2010-04-26 15:32:47 UTC

The archives show almost no activity on this list for some time, so I
hope this finds its way to someone. I have been trying to understand
why dump uses multiple processes that seem to burn through a lot of cpu
time when doing a compressed backup with a larger block size ( 512 kb ).

The code is very hard to follow, but it seems like the first process
reads blocks from the disk and writes them to a pipe. The second
process reads from the pipe and compresses the data, then writes it to
another pipe. Finally the third process reads the compressed data from
the pipe, slaps a header on it, and writes it to the tape. Is this
correct? Does the third process attempt to reblock the data so it
always writes fixed size records? If so, how does it do this?

Kenneth Porter

2010-04-26 21:18:47 UTC

Permalink

Post by Phillip Susi
The archives show almost no activity on this list for some time, so I
hope this finds its way to someone.

That's likely an indication that those of us who use dump find it very
stable and have nothing to complain about. (At least, that we're willing to
put effort into fixing. ;))

I'll leave it to Stelian to explain the architecture.

Phillip Susi

2010-04-27 15:44:02 UTC

Permalink

Post by Kenneth Porter

Post by Phillip Susi
The archives show almost no activity on this list for some time, so I
hope this finds its way to someone.

That's likely an indication that those of us who use dump find it very
stable and have nothing to complain about. (At least, that we're willing to
put effort into fixing. ;))
I'll leave it to Stelian to explain the architecture.

Heheh. I find it quite nice as well, but have been investigating how it
works to see if I can make it faster on modern hardware, since the code
is SO old.

After parsing the code a lot more and walking through it a bit with gdb
( NOT easy when it uses multiple processes... gdb tends to get confused
) it seems that it has a master process and 3 slave processes. The
master walks the inodes to be dumped, adds a 1kb inode record to the
queue, then adds each of the 4kb disk blocks to the queue one at a time
until the queue is full. More specifically, it adds the block number to
the queue rather than actually reading the block. The size of the queue
depends on the -b parameter, which defaults to only 10.

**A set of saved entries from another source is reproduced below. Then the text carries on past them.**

/-- The timers of a brake channel advance by one frame. -/
def tickBrake (y : BrakeDyn) : BrakeDyn :=
  { y with
    relFr := if y.cmd then y.relFr + 1 else 0
    setFr := if y.cmd then 0 else y.setFr + 1
    lightAge := y.lightAge.map (· + 1)
    darkAge := y.darkAge.map (· + 1)
    test := y.test.map fun t => if t.lane.isSome then { t with frames := t.frames + 1 } else t }

/-- The channels mapped to unit `u` (R137). -/
def unitBrakes (c : SafetyConfig) (u : Nat) : List Nat :=
  (List.range 16).filter fun k => decide ((brakeCfg c k).unit = some u)

/-- In Hold mode only the inputs are evaluated (R42). -/
def inHold (d : Dev) : Bool := decide (d.mode = .hold)

/-- The agreed values of the frame reach lane `l`'s safety functions: filters, discrepancies, measurements and timers advance
(R92, R306). -/
def advanceSafety (d : Dev) (l : Lane) : Dev :=
  if evaluates d l then
    let x := laneOf d l
    let c := x.image.params
    let hold := inHold d
    let s := (List.range 24).foldl (fun s i => setPair s i (snapshotInput (inputCfg hold c i) x.agreed i (pairOf s i))) x.saf
    if hold then onSaf d l fun _ => s
    else
      let s := c.nodePairs.foldl (fun s p =>
        setPair s (24 + p.1) (snapshotNodePair c p.2 x.agreed (pairOf s (24 + p.1)))) s
      let s := c.analogs.foldl (fun s p =>
        if p.2.used then setPair s (12 + p.1) (snapshotAnalog p.2 (adcMeans x p.1) (pairOf s (12 + p.1))) else s) s
      let js := c.armModels.flatMap fun p => p.2.joints.map (·.jointNo)
      let s := { s with
        joints := js.foldl (fun m j => SMap.modify {} m j (measureJoint c.spdWin x.agreed.positions j)) s.joints }
      let s := { s with
        units := (List.range 32).foldl (fun m u =>
          if unitUsed c u then
            SMap.modify {} m u (tickUnit (standsStill d.frameNs c s u)
              (decide ((unitDyn s u).func = 5) && stoByTwo d u && !drivesSto c x.agreed u))
          else m) s.units }
      let s := { s with
        brakes := (List.range 16).foldl (fun m k =>
          if (brakeCfg c k).unit.isSome then SMap.modify {} m k tickBrake else m) s.brakes }
      onSaf d l fun _ => s
  else d

/-- AGREE_VALUES: at 2.5 us lane `l` computes the agreed values from the valid records it holds, its own included, compares the
digests, and its safety functions take the values (R84, R90, R92, R103). -/
def execAgreeValues (l : Lane) (s : State) : Host.Outcome State Fault Refusal :=
  s.run fun d =>
    if exchanges d l ∧ d.tb.ticking ∧ !(laneOf d l).agreedNow then advanceSafety (agreeValues d l) l else d

/-- Minutes, milliseconds and frames. -/
def msReached (d : Dev) (frames ms : Nat) : Bool := decide (ms * 1000000 ≤ frames * d.frameNs)

/-! Mirrors: the first lane in service writes them from its own state (Tables 10-11, 10-12, 4-10). -/

/-- Show safety input `i`. -/
def showInput (d : Dev) (l : Lane) (i : Nat) : Dev :=
  if 24 ≤ i then d
  else
    let c := inputCfg (inHold d) (laneOf d l).image.params i
    let p := pairOf (laneOf d l).saf i
    (((((d.wr .SAF_SI_STAT_CH1 i (bitOf p.f1)).wr .SAF_SI_STAT_CH2 i (bitOf p.f2)).wr .SAF_SI_STAT_ACTIVE i
      (bitOf (pairActive c p))).wr .SAF_SI_STAT_MIXED i (bitOf (pairMixed c p))).wr .SAF_SI_STAT_DISC i (bitOf p.disc)).wr
        .SAF_SI_STAT_FUNC i c.func

/-- Any input of a lane is in discrepancy. -/
def anyDisc (d : Dev) (l : Lane) : Bool := (List.range 32).any fun i => (pairOf (laneOf d l).saf i).disc

/-- The governing demand of a unit (R298): the most restrictive, the earliest of equals. -/
def governing (y : UnitDyn) : Option Demand :=
  y.demands.foldl (fun b q => match b with
    | none => some q
    | some r => if r.kind < q.kind then some q else some r) none

/-- Demands that an acknowledgement ends (R312). -/
def ackEnds (cause : Nat) : Bool := decide ((1 ≤ cause ∧ cause ≤ 0x0B) ∨ cause = 0x0E)

/-- A demand waits for acknowledgement. -/
def ackPending (y : UnitDyn) : Bool := y.demands.any fun q => ackEnds q.cause && !q.active

/-- Show unit `u`; in the de-energised safe state every unit shows cause 0x0F (R130). -/
def showUnit (d : Dev) (l : Lane) (u : Nat) : Dev :=
  let c := (laneOf d l).image.params
  let y := unitDyn (laneOf d l).saf u
  let d := (d.wr .SAF_UNIT_STAT_FUNC u y.func).wr .SAF_UNIT_STAT_TORQUE u (bitOf y.torque)
  let d := d.wr .SAF_UNIT_STAT_BRAKE_REL u (bitOf ((unitBrakes c u).any fun k => (brakeDyn (laneOf d l).saf k).cmd))
  let d := (d.wr .SAF_UNIT_STAT_SLS_SET u y.slsSet).wr .SAF_UNIT_STAT_ACK_PEND u (bitOf (ackPending y))
  let d := d.wr .SAF_UNIT_STAT_STANDSTILL u (bitOf (decide (unitUsed c u ∧ u < 16 ∧ c.nStill ≤ y.stillFr)))
  let d := d.wr .SAF_UNIT_STAT_DISABLED u (bitOf y.disabled)
  d.wr .SAF_UNIT_STAT_CAUSE u (if (laneOf d l).saf.deen then 0x0F else (governing y).elim 0 (·.cause))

Special blocks, like the inode header, are stored in another buffer, and
the data blocks have their numbers stored in the queue. When the queue
is full it is sent to a slave via a socketpair() as well as any of the
queued special blocks. The slave walks the request list either reading
the 1kb special block from the socket, or reading blocks from disk until
it has assembled the entire -b size record. Then it optionally
compresses the record and writes it to tape.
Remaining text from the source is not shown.